I don't get this logic. If you find an x and a y that point to ρ = a then how does that prove ρ must always be a? There is something missing in the explanations in text. I'm sure it's possible that's correct but I don't see it when reading the texts here about it.

8. Aug 26, 2013

### Ray Vickson

You have an identity of the form $F(x,y,\rho) = 0$ that must hold for all x and y. For more-or-less arbitrary values of x and y it might not be easy to see what this implies about $\rho$, but by taking $x, y \to 0$ we can quite easily see that we must have $\rho = a$. Once we do have $\rho = a$ we can plug that back into F to check that, indeed, $F(x,y,a) \equiv 0,$ as desired.

9. Aug 26, 2013

### D H

Staff Emeritus
That is not what the conjecture is saying. To the contrary, for any given x,y>0 there are three real solutions (not necessarily distinct) of ρ such that eρxy=(1+ρx)(1+ρy).

10. Aug 26, 2013

### cdux

Hence it's insufficient for the needs of the exercise. It was explicitly asked to prove that "only when p=0" that expression can be true.

11. Aug 26, 2013

### D H

Staff Emeritus
Do you understand the difference between "for all" and "there exists"?

12. Aug 26, 2013

### cdux

And I'm not convinced it proves it for all. What am I missing?
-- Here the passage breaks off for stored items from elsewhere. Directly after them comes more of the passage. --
-- ==== Sys2Proof/Machine/Stack.lean ====
section
/-! DEFINITION. The stack: PUSH and POP (spec/44_stack.md R77, R78). No overflow or underflow is detected. -/

namespace Sys2Proof.Machine

/-- The address PUSH stores to: `sp -8 1` (R77). -/
def pushAddr (s : State) : Byte := s.sp - 1

/-- PUSH (R77): `sp` goes down by 1, then the register is stored at the new `sp`. No flag changes. -/
def execPush (ra : Byte) (s : State) : Host.Outcome State Fault Refusal :=
  withReg 2 ra s fun r => ((s.setSp (pushAddr s)).writeMem (pushAddr s) (s.reg r)).advance 2

/-- POP (R78): the byte at `sp` to the register, then `sp` goes up by 1; ZERO and NEGATIVE from the byte. -/
def execPop (ra : Byte) (s : State) : Host.Outcome State Fault Refusal :=
  withReg 2 ra s fun r =>
    let v := s.readMem s.sp
    (s.setSp (s.sp + 1)).writeBack r v (setZN v s.flags) 2

end Sys2Proof.Machine
end

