-- ==== Sys2Proof/Safety.lean ====
section
/-! DEFINITION. The terms claims use: what a state keeps from another, the invariant of the machine, what a stop record
says, and what counts as a safe run. -/

namespace Sys2Proof.Machine

/-! ### Frames -/

/-- Every register but those listed holds what it held. -/
def KeepsRegsBut (written : List RegIdx) (s t : State) : Prop := ∀ r, r ∉ written → t.reg r = s.reg r

/-- Every flag but those listed, and bits 3:0 of the flags byte, are what they were. -/
def KeepsFlagsBut (written : List Flag) (s t : State) : Prop :=
  (∀ x, x ∉ written → flagBit x t.flags = flagBit x s.flags) ∧ t.flags &&& 0x0F#8 = s.flags &&& 0x0F#8

/-- Every byte of memory reads as before. -/
def KeepsMem (s t : State) : Prop := ∀ a, t.readMem a = s.readMem a

/-- The status record is what it was. -/
def KeepsRecord (s t : State) : Prop := t.status = s.status ∧ t.cause = s.cause ∧ t.causePc = s.causePc

/-- ZERO and NEGATIVE are those of the byte `v` (spec/10_state.md R21, property P2). -/
def ZnFrom (v : Byte) (t : State) : Prop :=
  flagBit .zero t.flags = decide (v = 0) ∧ flagBit .negative t.flags = v.getLsbD 7

/-- What every instruction that stores nothing, moves no stack pointer and ends no run keeps. -/
def KeepsRest (s t : State) : Prop := t.sp = s.sp ∧ KeepsMem s t ∧ KeepsRecord s t ∧ t.params = s.params

/-- The reset values of spec/70_reset_and_hazards.md R99; `cause_pc` is unspecified there and not mentioned here. -/
def HasResetValues (t : State) : Prop :=
  (∀ r, t.reg r = 0x00#8) ∧ t.pc = 0x00#8 ∧ t.sp = 0xF0#8 ∧ t.flags = 0x00#8 ∧ (∀ a, t.readMem a = 0x00#8) ∧
    t.status = .running ∧ t.cause.code = 0

/-- An instruction of `len` bytes that raises InvalidRegisterIndex: the record gets FAULTED, cause 3 and the address of the
opcode byte, `pc` passes the instruction, and nothing else changes (spec/60_exceptions.md R90, R91). -/
def RaisedFrom (len : Nat) (s t : State) : Prop :=
  t.status = .faulted ∧ t.cause.code = 3 ∧ t.causePc = s.pc ∧ t.pc = s.pc + BitVec.ofNat 8 len ∧
    KeepsRegsBut [] s t ∧ t.flags = s.flags ∧ t.sp = s.sp ∧ KeepsMem s t ∧ t.params = s.params

/-- InvalidRegisterIndex was raised: the core is FAULTED with cause 3 (spec/60_exceptions.md R84, R88; the spec's decisions
D3 and D5, notes/assumptions/4.md). `RaisedFrom` says the whole state that is left, which is its decision D4. -/
def RaisedInvalidRegister (t : State) : Prop := t.status = .faulted ∧ t.cause.code = 3

/-- The end of a run by a halt with the given cause code: the record gets HALTED, the code and the address of the opcode
byte, `pc` passes that byte, and nothing else changes (spec/60_exceptions.md R85). -/
def StoppedFrom (code : Nat) (s t : State) : Prop :=
  t.status = .halted ∧ t.cause.code = code ∧ t.causePc = s.pc ∧ t.pc = s.pc + 1 ∧
    KeepsRegsBut [] s t ∧ t.flags = s.flags ∧ t.sp = s.sp ∧ KeepsMem s t ∧ t.params = s.params

/-! ### What the rules of several instructions share -/

/-- The byte that AND, OR, XOR and MUL take ZERO and NEGATIVE from (R22), written out: the result in CORRECTED mode, and in
REFERENCE mode when the first operand is R0 and is read after the write; else the first operand's value before it. -/
def ZnFromFirstOperand (s : State) (ra a res : Byte) (t : State) : Prop :=
  (s.params.flagMode = .corrected → ZnFrom res t) ∧
  (s.params.flagMode = .reference → ra.toNat = 0 → s.params.ra0Read = .afterWrite → ZnFrom res t) ∧
  (s.params.flagMode = .reference → ra.toNat = 0 → s.params.ra0Read = .beforeWrite → ZnFrom a t) ∧
  (s.params.flagMode = .reference → ra.toNat ≠ 0 → ZnFrom a t)

/-- What R72, R73 and R74 say of AND, OR and XOR, but for the opcode and the bitwise function. -/
def LogicMeetsItsRule (opcode : Byte) (i : Byte → Byte → Instr) (f : Byte → Byte → Byte) : Prop :=
  ∀ (ra rb : Byte) (s : State), encode (i ra rb) = [opcode, ra, rb] ∧
    (∀ (ha : ra.toNat < 8) (hb : rb.toNat < 8), ∃ t, exec (i ra rb) s = .next t ∧
      t.reg 0 = f (s.reg ⟨ra.toNat, ha⟩) (s.reg ⟨rb.toNat, hb⟩) ∧
      ZnFromFirstOperand s ra (s.reg ⟨ra.toNat, ha⟩) (t.reg 0) t ∧
      KeepsFlagsBut [.zero, .negative] s t ∧ KeepsRegsBut [0] s t ∧ t.pc = s.pc + 3 ∧ KeepsRest s t) ∧
    (8 ≤ ra.toNat ∨ 8 ≤ rb.toNat → ∃ t, exec (i ra rb) s = .next t ∧ RaisedInvalidRegister t)

/-- What R75 and R76 say of SHL and SHR, but for the opcode and the shifted value. -/
def ShiftMeetsItsRule (opcode : Byte) (i : Byte → Instr) (f : Nat → Nat) : Prop :=
  ∀ (ra : Byte) (s : State), encode (i ra) = [opcode, ra] ∧
    (∀ h : ra.toNat < 8, ∃ t, exec (i ra) s = .next t ∧
      (t.reg ⟨ra.toNat, h⟩).toNat = f (s.reg ⟨ra.toNat, h⟩).toNat ∧ ZnFrom (t.reg ⟨ra.toNat, h⟩) t ∧
      KeepsFlagsBut [.zero, .negative] s t ∧ KeepsRegsBut [⟨ra.toNat, h⟩] s t ∧ t.pc = s.pc + 2 ∧ KeepsRest s t) ∧
    (8 ≤ ra.toNat → ∃ t, exec (i ra) s = .next t ∧ RaisedFrom 2 s t)

/-! ### Invariants -/

/-- The invariant of the machine: memory in canonical form, bits 3:0 of `flags` zero (spec/10_state.md R20), and the status
and cause a pair of R84's table. -/
def MachineInv (s : State) : Prop :=
  s.mem.wf = true ∧ s.flags &&& 0x0F#8 = 0 ∧ statusRecordOk s.status s.cause = true

/-- The bytes of an instruction at address `a`: byte `k` is at `a +8 k` (spec/30_encoding.md R46). -/
def BytesAt (s : State) (a : Byte) (bytes : List Byte) : Prop :=
  ∀ k (h : k < bytes.length), s.readMem (a + BitVec.ofNat 8 k) = bytes[k]

/-- The stop record of a stopped core tells the truth (spec/60_exceptions.md R84): at `cause_pc` stands a HALT byte, an
unrecognized opcode, or an instruction with a register operand byte of 8 or more. -/
def StopExplained (s : State) : Prop :=
  match s.cause with
  | .none => False
  | .haltOpcode => s.status = .halted ∧ BytesAt s s.causePc (encode .halt) ∧ s.pc = s.causePc + 1
  | .unrecognizedOpcode => s.status = .halted ∧ s.readMem s.causePc ∉ assignedOpcodes ∧ s.pc = s.causePc + 1
  | .invalidRegisterIndex => s.status = .faulted ∧
      ∃ i : Instr, i.wellFormed = false ∧ BytesAt s s.causePc (encode i) ∧
        s.pc = s.causePc + BitVec.ofNat 8 i.length

/-! ### Runs -/

/-- `t` is reached from `s` by some number of steps. -/
def Reaches (s t : State) : Prop := ∃ n, Sys2Proof.core.run n s = .next t

/-- A run that never faults (spec/60_exceptions.md R90: a FAULTED state is never a successful end of a run). -/
def NeverFaults (s : State) : Prop := ∀ t, Reaches s t → t.status ≠ .faulted

/-- The run from `s` ends in the stopped state `t` (spec/40_engine.md R60). -/
def RunEnds (s t : State) : Prop := ∃ n, runFor n s = some t

end Sys2Proof.Machine
end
I keep hearing "If I set x and y tending to those numbers ρ must be 0". Yeah, fine, that's obvious. Why does that restrict ρ to one number?

13. Aug 26, 2013

### Ray Vickson

That is NOT what it says. It says that something holds FOR ALL x,y. Of course if ρ ≠ 0 the equation F(x,y,ρ) = 0 has some (x,y) solutions; for any given value of ρ you will get a curve C(ρ) in x-y space so that for all points (x,y) in the curve, the equation is satisfied. However, that means the equation is satisfied on the curve, not on all of x-y space. If you change the value of ρ you will get a different curve. What the result is saying is that for the special value ρ = 0, and for only that value, the "curve" spreads out to become the whole of x-y space!

14. Aug 26, 2013

### cdux

I suspect the answer lies closer to the first reply. That it's related to continuity.

15. Aug 26, 2013

### LCKurtz

@cdux: You were given a proposed identity. That means it must be true for all x and y. $\rho$ is presumably a constant so it doesn't change. So if it is shown to be zero under any circumstance or argument, it is zero period. Here's a simpler example of the same idea:
$$(x + y)^2=x^2 + cxy+y^2$$Show that $c$ must b $2$. You could put, for example, $x=1,~y=1$ in both sides to see it. You could try lots of other values to see it too. Nothing but $c=2$ can work. Any other value of $c$ won't work when $x=1,~y=1$. Your "identity" is a little more complicated, but it's the same idea.

16. Aug 26, 2013

### cdux

That makes perfect sense.

Per the first reply, doesn't continuity play a role?

17. Aug 26, 2013

### LCKurtz

Yes, it plays a role in the particular argument that was given. But they could have used other arguments. Any logical argument at all that shows that $\rho=0$ would do. Just like in my simpler example, you could have used other values of x and y.

Your original problem could probably be worked by choosing particular x and y also. It's just that you would need a calculator to work it out, where the limit argument they gave is "simpler" that way.

18. Aug 26, 2013

### LCKurtz

Actually, why don't you try $x=1,~y=1$ in your problem. See that you can get $\rho=0$ out of that. It's easy.

19. Aug 26, 2013

### D H

Staff Emeritus
That's not quite right. One has to show that ρ=0 is a solution under all circumstances *and* that this is the only solution under all circumstances. The first condition is trivial to prove; just substitute ρ=0 and you get 1=1. The second condition is where the given proof comes into to play. If there is some circumstance where the only solution is the trivial solution ρ=0, then that's all one needs.

20. Aug 26, 2013

### D H

Staff Emeritus
How about ρ ≈ -1.47767 and ρ ≈ 2.51286? Both of are also solutions to eρxy=(1+ρx)(1+ρy) at x=y=1. The problem is that these non-trivial solutions for this specific x,y pair are not valid for all x,y>0. Use some other values of x and y and the equality no longer holds.